George (T)Orwell über Cyber-Neusprech

Das Team hinter der Anonymisierungssoftware Tor hat beim 32. Kongress des CCC beim Vortrag über den Stand der Dinge bei Tor ein gut gemachtes Video präsentiert, das mit ein paar Mythen aufräumt:

Es gibt Untertitel in mehreren Sprachen, unten rechts in den Einstellungen auswählbar.

Orwell spricht zu uns aus der Vergangenheit und ist erwartbar entrüstet:

Das Internet ist keine virtuelle, sondern ganz wirkliche Realität. Wenn wir nicht zulassen würden, dass Diktaturen vorschreiben, mit wem wir kommunizieren, dann gilt das genau so für Internet-Zensur. Die Einschränkung der Netzneutralität ist nichts anderes, als wenn wir alle unsere Informationen aus dem privaten Kabel-Fernsehen bekämen.

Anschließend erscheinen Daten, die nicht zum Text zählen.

namespace Sys2Proof.Machine

/-! ### Receiving DATA frames -/

/-- The defined transport opcodes (Tables 4-2, 5-2, 6-7a, 15-3). -/
def opKnown (op : Nat) : Bool :=
  [0x01, 0x02, 0x10, 0x11, 0x12, 0x13, 0x14, 0x15, 0x16, 0x17, 0x20, 0x21, 0x22, 0x30, 0x31, 0x32, 0x33, 0x34, 0x35, 0x36, 0x38,
   0x39, 0x3A, 0x40, 0x41, 0x42, 0x50, 0x51, 0x52, 0x53, 0x54, 0x55, 0x56, 0x58, 0x59, 0x5C, 0x5D, 0x80, 0x81].contains op

/-- Why the packets of a body end early (R111): a reserved opcode, or a length past the body. -/
inductive BodyEnd where
  | ok
  | badOpcode (p : Kmt)
  | runsPast (p : Option Kmt)
  deriving DecidableEq, Repr

/-- The packets of a frame's body (R111). -/
def parseBody : Nat → List Byte → List Kmt × BodyEnd
  | 0, _ => ([], .ok)
  | fuel + 1, b =>
    if b = [] then ([], .ok)
    else if b.length < 32 then ([], .runsPast none)
    else
      let p := kmtOf b
      if !opKnown p.opcode then ([], .badOpcode p)
      else
        let n := payloadLen p
        let m := 32 + (n + 7) / 8 * 8
        if b.length < m then ([], .runsPast (some p))
        else
          let (ps, e) := parseBody fuel (b.drop m)
          ({ p with payload := slice b 32 n } :: ps, e)

/-- Data bytes of the blocks of a frame, and the index of the first block whose CRC fails (R49, R55). -/
def readBlocks : Nat → Nat → List Byte → List Byte × Option Nat
  | 0, _, _ => ([], none)
  | n + 1, k, b =>
    let d := slice b 0 256
    if d.length = 256 ∧ fld b 256 4 = crc32c d then
      let (ds, bad) := readBlocks n (k + 1) (b.drop 260)
      (d ++ ds, bad)
    else ([], some k)

/-- Does the frame forward in cut-through, so that a late failure leaves a tail-marked copy (R55, R97, R98)? -/
def cutThrough (s : State) (inLp outLp : Nat) : Bool :=
  s.dev.devState != .baseCamp && decide (popcount8 (lport s outLp).lanes ≤ popcount8 (lport s inLp).lanes)

/-- Where a packet goes on its way through (R125, R130): logical port, class and the packet as sent there; none toward an internal
output. -/
def passesTo (s : State) (lp tc : Nat) (p : Kmt) : Option (Nat × Nat × Kmt) :=
  if 0x40 ≤ p.opcode ∧ p.opcode ≤ 0x42 then
    match routeOf s p.dst with
    | .port l => if live s l then some (l, tc, p) else none
    | .trunk g => (trunkChoice s g tc (trunkKey p tc) true).map fun l => (l.1, tc, p)
    | .drop => none
  else if p.rsp ∧ modeOf s lp = 2 then
    match s.xlt.trays.find? fun r => r.tag == p.tag && r.sent && r.pkt.opcode == p.opcode && r.pkt.dst == p.src && r.pkt.src == p.dst with
    | some r => match r.why with
      | .req id => (findReq s id).bind fun q => if live s q.lp then
          some (q.lp, q.tc, { response q.pkt (selfEp s) p.status (loadOf s q.lp (some p.load)) [] with len := p.len }) else none
      | _ => none
    | none => none
  else none

/-- The copy already forwarded of a frame that then fails a check: tail-marked toward its output, or discarded at an internal
output (R55, R98, R99). -/
def forwardPoison (lp tc : Nat) (body : List Byte) (cells : Nat) (s : State) : State :=
  if cells = 0 ∨ body.length < 32 then s else
  match passesTo s lp tc (kmtOf body) with
  | some (l, c, p) => if cutThrough s lp l then
      useFree (enqueue { id := 0, inp := inPort (lp / 8), ilp := lp, tc := c, legs := [{ out := outPort (l / 8), lp := l }], cells
                         poison := true, cargo := .kmt { p with payload := body.drop 32 }, comp := p.comp, crest := crestOf lp } s)
    else s
  | none => count 0x02000418 s

/-- A dropped frame of a trunk group without a live member (Table 3-4), recorded with its ingress port's MACs. -/
def dropTrunk (ilp tc : Nat) (p : Kmt) (s : State) : State := attn 1 (count 0x02000430 (captureDrop ilp ilp tc (.kmt p) p.comp false false 4 s))

/-- A packet that the Talik sends to an endpoint by its ID, from an internal input (R125): dropped when it has no way there. -/
def sendDst (inp tc : Nat) (p : Kmt) (gate : Gate) (s : State) : State :=
  match routeOf s p.dst with
  | .drop => s
  | .port l => if live s l || (lport s l).st == 6 then sendFrom inp l tc p gate s else count 0x03000468 s
  | .trunk g =>
    match trunkChoice s g tc (trunkKey p tc) true with
    | none => dropTrunk 0x3FF tc p s
    | some (l, moved) => sendFrom inp l tc p gate (if moved then count 0x02000400 s else s)

/-- Answers a packet's SRC with a status: on the ACCEL port it came from, or by its route. -/
def answerSrc (lp tc : Nat) (p : Kmt) (status : Nat) (s : State) : State :=
  let r := response p (selfEp s) status (loadOf s lp none) []
  useFree (if modeOf s lp = 1 then sendFrom (inMem (crestOf lp)) lp tc r none s else sendDst (inMem (crestOf lp)) tc r none s)

/-- Hands the packets of an accepted body on; the last one carries the frame's credit (R51, R111, R112). -/
def takeBody (lp tc cells : Nat) (body : List Byte) (s : State) : State :=
  let (ps, e) := parseBody (body.length + 1) body
  let n := ps.length
  let s := { s with rx := s.rx ++ ps.mapIdx fun i p => { lp, tc, pkt := p, credit := if i + 1 = n then cells else 0 } }
  let s := if n = 0 then freeCredit lp tc cells s else s
  match e with
  | .ok => s
  | .badOpcode p =>
    let s := count 0x03000400 s
    if p.rsp then s else answerSrc lp tc p 0x10 s
  | .runsPast none => count 0x03000400 s
  | .runsPast (some p) =>
    let s := count 0x03000400 s
    if p.rsp then s else answerSrc lp tc p 0x23 s

/-- A frame with the sequence number NEXT is accepted or counted as received (R54, R56). -/
def advance (lp : Nat) (s : State) : State :=
  let s := setLport lp (fun l =>
    { l with next := (l.next + 1) % 2 ^ 32, nak := none, unacked := l.unacked + 1
             unackedAt := if l.unacked = 0 then s.clock.clk else l.unackedAt }) s
  if 16 ≤ (lport s lp).unacked then sendAck lp s else s

/-- DATA_FRAME_RECEIVE (R46, R54, R55, R76, R100, R400). -/
def dataFrameReceive (lp : Nat) (sec : Sec) (f : List Byte) (fcs : Fcs) (s : State) : State :=
  if !(kmtPort s lp && live s lp) then s else
  let s := heard lp s
  if frameEtype f ≠ etypeOf s lp then rxBad lp s
  else if macsecReq s lp && sec == .absent then rxBad lp s
  else
    let h := linkHdr f
    let n := ceilDiv h.plen 256
    let body := f.drop 30
    if sec == .invalid then
      let (d, _) := readBlocks n 0 body
      sendNak lp 0 (forwardPoison lp h.tc d (d.length / 256) (rxBad lp s))
    else if !h.hcrcOk then sendNak lp 0 (rxBad lp s)
    else if h.ver ≠ 1 ∨ h.subtype ≠ 1 ∨ h.plen = 0 ∨ 8192 < h.plen then rxBad lp s
    else
      let s := if h.av then ackUpTo lp h.ackseq s else s
      let d := seqDiff h.seq (lport s lp).next
      if d < 0 then sendAck lp s
      else if 0 < d then sendNak lp 2 s
      else if fcs == .stomped then
        count 0x02000418 (freeCredit lp h.tc n (advance lp s))
      else match readBlocks n 0 body with
        | (ok, some k) => sendNak lp 1 (forwardPoison lp h.tc ok k (count (portCtr lp 0x108) s))
        | (ok, none) =>
          if fcs == .bad then sendNak lp 0 (forwardPoison lp h.tc ok n (rxBad lp s))
          else
            let out := ((passesTo s lp h.tc (kmtOf ok)).map (·.1)).getD 0x3FF
            let s := captureAtPoint 0 f lp out h.tc (byteAt ok 3 % 64) false false 0 (f.length + 4) s
            let s := advance lp s
            if modeOf s lp = 4 then freeCredit lp h.tc n (rxBad lp s)
            else takeBody lp h.tc n (ok.take h.plen) s

/-! ### PLAIN frames and PFC -/

/-- Six bytes of a MAC in network order. -/
def macBytes (m : Nat) : List Byte := (le 6 m).reverse

/-- Logical port of a MAC entry for an address (R104, R108); an entry that names no first lane is ignored (R401). -/
def macLookup (s : State) (mac : Nat) : Option Nat :=
  let hits := s.regs.filterMap fun r =>
    if 0x02200000 ≤ r.1 ∧ r.1 < 0x02208000 ∧ r.1 % 8 = 4 then
      let e := le 4 (reg s (r.1 - 4)) ++ le 4 r.2.toNat
      let l := (byteAt e 6 % 4) * 256 + byteAt e 7
      if bit (byteAt e 6) 7 ∧ e.take 6 = macBytes mac ∧ isLport s l then some l else none
    else none
  hits.head?

/-- The trunk group that lists a logical port, if any. -/
def trunkOf (s : State) (lp : Nat) : Option Nat := (List.range 64).find? fun g => (trunkMembers s g).contains lp

/-- Free reserve of a class and free pool on a Crest, in cells (R96). -/
def freeCells (s : State) (crest tc : Nat) : Nat :=
  (carveResv s tc - resvUsed s crest tc) + (poolSize s - poolUsed s crest)

/-- XOFF and XON toward PLAIN peers with PFC_EN (R96). -/
def pfcCheck (s : State) : State :=
  each (s.lports.map (·.1)) (fun lp s =>
    if !(live s lp && !isKmt s lp && bit (lcfg s lp) 1) then s else
    each (List.range 8) (fun tc s =>
      let fr := freeCells s (crestOf lp) tc
      let x := bit (lport s lp).xoff tc
      if !x && decide (fr < carveXoff s tc) then
        emit (.pfc lp tc true) (setLport lp (fun l => { l with xoff := l.xoff + 2 ^ tc }) s)
      else if x && decide (2 * carveXoff s tc < fr) then
        emit (.pfc lp tc false) (setLport lp (fun l => { l with xoff := l.xoff - 2 ^ tc }) s)
      else s) s) s

/-- Is a priority paused by the peer (R45)? -/
def pausedNow (s : State) (lp tc : Nat) : Bool := decide (s.clock.clk < mgetD (lport s lp).paused tc 0)

/-- Frames in the egress queue that need no link-layer start leave at once: replies, and PLAIN frames not paused. -/
def flushEgress (s : State) : State :=
  each s.sw.egress (fun f s =>
    match f.cargo with
    | .kmt _ => s
    | .reply r => if live s f.lp then emit (.reply f.lp r) { s with sw.egress := s.sw.egress.erase f } else s
    | .plain p =>
      if live s f.lp && !pausedNow s f.lp f.tc then
        let s := captureAtPoint 1 p.bytes f.ilp f.lp f.tc f.comp f.poison f.mcast 0 p.len s
        let s := if f.poison then count 0x02000410 s else s
        emit (.plain f.lp p f.poison) { s with sw.egress := s.sw.egress.erase f }
      else s) s

/-- PLAIN_FRAME_RECEIVE (R86, R96, R104, R399, R400). -/
def plainFrameReceive (lp : Nat) (sec : Sec) (f : PlainFrame) (fcs : Fcs) (s : State) : State :=
  if !(running s && isLport s lp && modeOf s lp != 0 && live s lp) then s else
  let s := heard lp s
  if isKmt s lp || (macsecReq s lp && sec != .valid) || sec == .invalid || f.etype == etypeOf s lp || decide (9216 < f.len) ||
      modeOf s lp == 4 then rxBad lp s
  else
    let tc := f.pcp.getD 4 % 8
    let k := if epValid s lp then epComp s lp else 0
    let s := if fcs == .good then s else rxBad lp s
    match macLookup s f.dstMac with
    | none => captureAtPoint 2 f.bytes lp 0x3FF tc k false false 1 f.len (count 0x02000420 s)
    | some l =>
      let out : Option Nat :=
        match (if modeOf s l = 3 then trunkOf s l else none) with
        | some g => if trunkKmt s g then none else (trunkChoice s g tc (macBytes f.srcMac ++ macBytes f.dstMac) false).map (·.1)
        | none => some l
      match out with
      | none => captureAtPoint 2 f.bytes lp 0x3FF tc k false false 4 f.len (attn 1 (count 0x02000430 s))
      | some l =>
        if fcs != .good && !(cutThrough s lp l && decide (512 < f.len)) then s
        else if (lport s l).st = 6 then captureAtPoint 2 f.bytes lp 0x3FF tc k false false 5 f.len (count (portCtr l 0x138) s)
        else if !live s l then s
        else match carveTake s (crestOf lp) tc (ceilDiv f.len 256) with
          | none => pfcCheck (captureAtPoint 2 f.bytes lp 0x3FF tc k false false 2 f.len (count (0x02000440 + 8 * tc) s))
          | some (r, q) =>
            let s := captureAtPoint 0 f.bytes lp l tc k false false 0 f.len s
            pfcCheck (enqueue { id := 0, inp := inPort (lp / 8), ilp := lp, tc, legs := [{ out := outPort (l / 8), lp := l }]
                                cells := ceilDiv f.len 256, cargo := .plain f, comp := k, crest := crestOf lp, resv := r, pool := q
                                poison := fcs != .good } s)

Würden wir zulassen, dass die Gedankenpolizei alles aufzeichnet, was wir tun, wohin wir gehen, alles, was wir lesen und damit in unsere Köpfe gucken? Nichts anderes ist die Vorratsdatenspeicherung.

Die Unterscheidung von „online“ und „echtem Leben“ ist Neusprech, es gibt keinen „Cyberspace“.

Digitale Rechte sind nichts anderes als allgemeine Menschenrechte.

Und was den Blödsinn angeht, Ihr hättet nichts zu verbergen: da gilt, was Snowden gesagt hat: das wäre dasselbe, als wenn ihr sagt, dass Meinungsfreiheit unwichtig ist, weil Ihr nichts Bedeutendes zu sagen habt.

(Frei übersetzt aus dem Video).

Wunderbar klar zusammengefasst, dem habe ich nichts hinzuzufügen.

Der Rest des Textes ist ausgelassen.